(Q1)A gas occupies a certain volume at 27c.If it is heated at constant pressure, its volume is exactly doubled at a temperature of. (a)54c(b)219c(c)327c(d)600c (Q2)If the specific heat capacity of water initially is4.2000/kg/k and the difference in temperature of water between the top and bottom of a 210m high water fall is (g=10m/s2) (a)0.05c(b)0.5c(c)1.0c(d)4.2c

Question

(Q1)A gas occupies a certain volume at 27c.If it is heated at constant pressure, its volume is exactly doubled at a temperature of. (a)54c(b)219c(c)327c(d)600c (Q2)If the specific heat capacity of water initially is4.2000/kg/k and the difference in temperature of water between the top and bottom of a 210m high water fall is (g=10m/s2) (a)0.05c(b)0.5c(c)1.0c(d)4.2c

Answer 1

[Q1]

Note that for an ideal gas, the volume of the gas is directly proportional to the temperature of the gas (Charles' Law). Just think of it as when you have a balloon of certain volume, and then you heated it (temperature increases), the balloon will expand (volume also increases). NOTE that the temperature must always be in Kelvin units. In the question, the volume is doubled when the temperature is increased; therefore, the temperature is also doubled.

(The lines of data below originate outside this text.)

/-- A band takes a block: its factory mark is read when it is first taken, and it is erased (R160, R204). -/
def State.takeBlock (s : State) (d : Nat) (m : Nat × Nat) (b : Nat) (slc : Bool) (cls : BitVec 3) : State :=
  let s1 := if tget 0 s.media.wear (wearKey m.1 d m.2) = 0 then s.submit m.1 (markDesc s.planes d m.2 b cls s.media.tagNext) else s
  s1.submit m.1 (eraseDesc s.planes d m.2 b slc cls s1.media.tagNext)

/-- Blocks that the bands of a pool hold. -/
def State.poolBlocks (s : State) (pool : Pool) : Nat :=
  sumBy (fun x => if x.2.pool = pool ∧ x.2.phase ≠ .erasable then x.2.members.length else 0) s.place.bands

/-- Blocks at die index d that the bands of a pool hold. -/
def State.poolBlocksAt (s : State) (pool : Pool) (d : Nat) : Nat :=
  sumBy (fun x => if x.1 % 16 = d ∧ x.2.pool = pool ∧ x.2.phase ≠ .erasable then x.2.members.length else 0) s.place.bands

/-- Free blocks at die index d that the staging and random reservations still hold there (R198, R200). -/
def State.reservedAt (s : State) (d : Nat) : Nat :=
  tget 0 s.place.heldBlk d - (s.poolBlocksAt .staging d + s.poolBlocksAt .random d)

/-- A pool may take another band of n blocks at die index d: the staging and the random pool keep within their reservations, and a stream
band leaves them the free blocks that they still hold (R198, R200, R217). -/
def State.poolRoom (s : State) (pool : Pool) (d n : Nat) : Bool :=
  match pool with
  | .staging => decide (s.poolBlocks .staging + n ≤ s.place.stagingRes)
  | .random => decide (s.poolBlocks .random + n ≤ s.place.randomRes)
  | .stream => decide (s.reservedAt d + n ≤ s.freeAt d)
  | .journal | .snuff => true

/-- Bands of a pool that are in use. -/
def State.poolBands (s : State) (pool : Pool) : Nat :=
  (s.place.bands.filter fun x => x.2.pool = pool && x.2.phase ≠ .erasable).length

/-- The free bands of a pool: those that it could form from the free blocks that are its own, erased or erasable: of the stream pool, the
blocks that no pool reserves; of the random pool, what its reservation still holds (R200, R228; DEDUCED, log 43). -/
def State.freeBands (s : State) (pool : Pool) : Nat :=
  match pool with
  | .random => (s.place.randomRes - s.poolBlocks .random) / max 1 (s.activeAt (s.indexes.headD 0)).length
  | .staging => (s.place.stagingRes - s.poolBlocks .staging) / max 1 (s.activeAt (s.indexes.headD 0)).length
  | .stream | .journal | .snuff => sumBy (fun d => (s.freeAt d - s.reservedAt d) / max 1 (s.activeAt d).length) s.indexes

/-- The pool is short of space: it has fewer free bands than max(8, 2 % of its bands), and stays short until it has max(12, 3 %) (R228). -/
def State.poolShort (s : State) (pool : Pool) : Bool :=
  let n := s.freeBands pool
  let all := s.poolBands pool + n
  decide (n < 8) || decide (100 * n < 2 * all) ||
  (s.place.short.contains pool && (decide (n < 12) || decide (100 * n < 3 * all)))

/-- Which pools are short is noted whenever bands are formed or released (R228). -/
def State.noteShort (s : State) : State :=
  s.onPlace fun p => { p with short := [Pool.stream, Pool.random].filter s.poolShort }

/-- Another band of the group that band b belongs to is still in use: the numbering of its data space counts the slots of b (R205). -/
def State.groupInUse (s : State) (b : Nat) : Bool :=
  s.place.bands.any fun y => y.2.group.contains b && y.2.group.any fun z => z != b && (s.band z).phase ≠ .erasable

/-- The random pool's band list with a new band: it takes the ordinal of the first band that has left the pool, or the next one;
the manual does not say which ordinal it takes (R218; DESIGN CHOICE, log 128). -/
def State.withRandom (s : State) (b : Nat) : List Nat :=
  match s.place.randBands.findIdx? fun x => (s.band x).pool ≠ .random || (s.band x).phase = .erasable with
  | some k => s.place.randBands.set k b
  | none => s.place.randBands ++ [b]

/-- A band is entered in the band table at die index d (R171, R202): on every channel where the die is ACTIVE and a good block is
free, the lowest such block; at least 17 members. -/
def State.newBand (s : State) (d : Nat) (pool : Pool) (slc : Bool) : Option (State × Nat) :=
  let members := (s.activeAt d).filterMap fun c => ((s.freeBlocks c d).head?).map fun b => (c, b)
  if members.length < 17 || !s.poolRoom pool d members.length then none
  else
    let used := s.place.bands.map Prod.fst
    let k := nextK used d (used.length + 1) (tget 0 s.place.kd d)
    let b := 16 * k + d
    let s1 := s.onPlace fun p => { p with
      kd := tset 0 p.kd d ((k + 1) % 1048576)
      randBands := if pool = .random then s.withRandom b else p.randBands
      bands := tset bandNone (p.bands.filter fun x =>
          !(x.1 % 16 = d && x.2.phase = .erasable && x.2.members.any members.contains && !s.groupInUse x.1))
        b { bandNone with pool := pool, slc := slc, members := members } }
    some (s1.noteShort, b)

We first convert the 27 C to Kelvin (just add 273):
27 + 273 = 300 K.
Then double it:
300 * 2 = 600 K (new temperature)
Since the choices are in Celsius, we convert it to Celsius:
600 - 273 = 327 C

hope this helps~ :)

Answer 2

Q1

p₁V₁/T₁=p₂V₂/T₂
p₁=p₂
V₁/T₁=V₂/T₂
T₁=27℃= 300K
T₂=V₂T₁/V₂ =2 T₁= 600K =327 ℃

Q2
mgh=mcΔT
ΔT= gh/c=10•210/4200 =0.5℃

Answer 3

To answer the first question, we need to use the ideal gas law equation, which states: PV = nRT, where P is the pressure, V is the volume, n is the amount of gas in moles, R is the ideal gas constant, and T is the temperature in Kelvin.

In this case, we know that the volume (V) is being doubled, which means the final volume (V2) is 2 times the initial volume (V1). Since the pressure (P) is constant, we can rewrite the equation as: V1/T1 = V2/T2.

We are given that the gas occupies a certain volume at 27c. To convert Celsius to Kelvin, we add 273 to the temperature. So, T1 = 27 + 273 = 300K.

Now let's calculate T2: V1/T1 = V2/T2
Since V2 = 2V1, we can substitute and solve for T2:
V1/T1 = 2V1/T2
T2 = 2T1
T2 = 2 * 300K = 600K

So, the answer to question 1 is (d) 600c.

To answer the second question, we need to use the equation Q = m * c * ΔT, where Q is the heat transferred, m is the mass, c is the specific heat capacity, and ΔT is the change in temperature.

We are given that the specific heat capacity of water initially is 4.2000/kg/K.

Given that the difference in height is 210m, and the acceleration due to gravity (g) is 10m/s^2, we can calculate the change in temperature (ΔT) using the formula: ΔT = Δh / (g * c), where Δh is the change in height.

ΔT = 210m / (10m/s^2 * 4.2000/kg/K)
ΔT = 210m / 42J/(K*kg)
ΔT = 5K

So, the answer to question 2 is (a) 0.05c.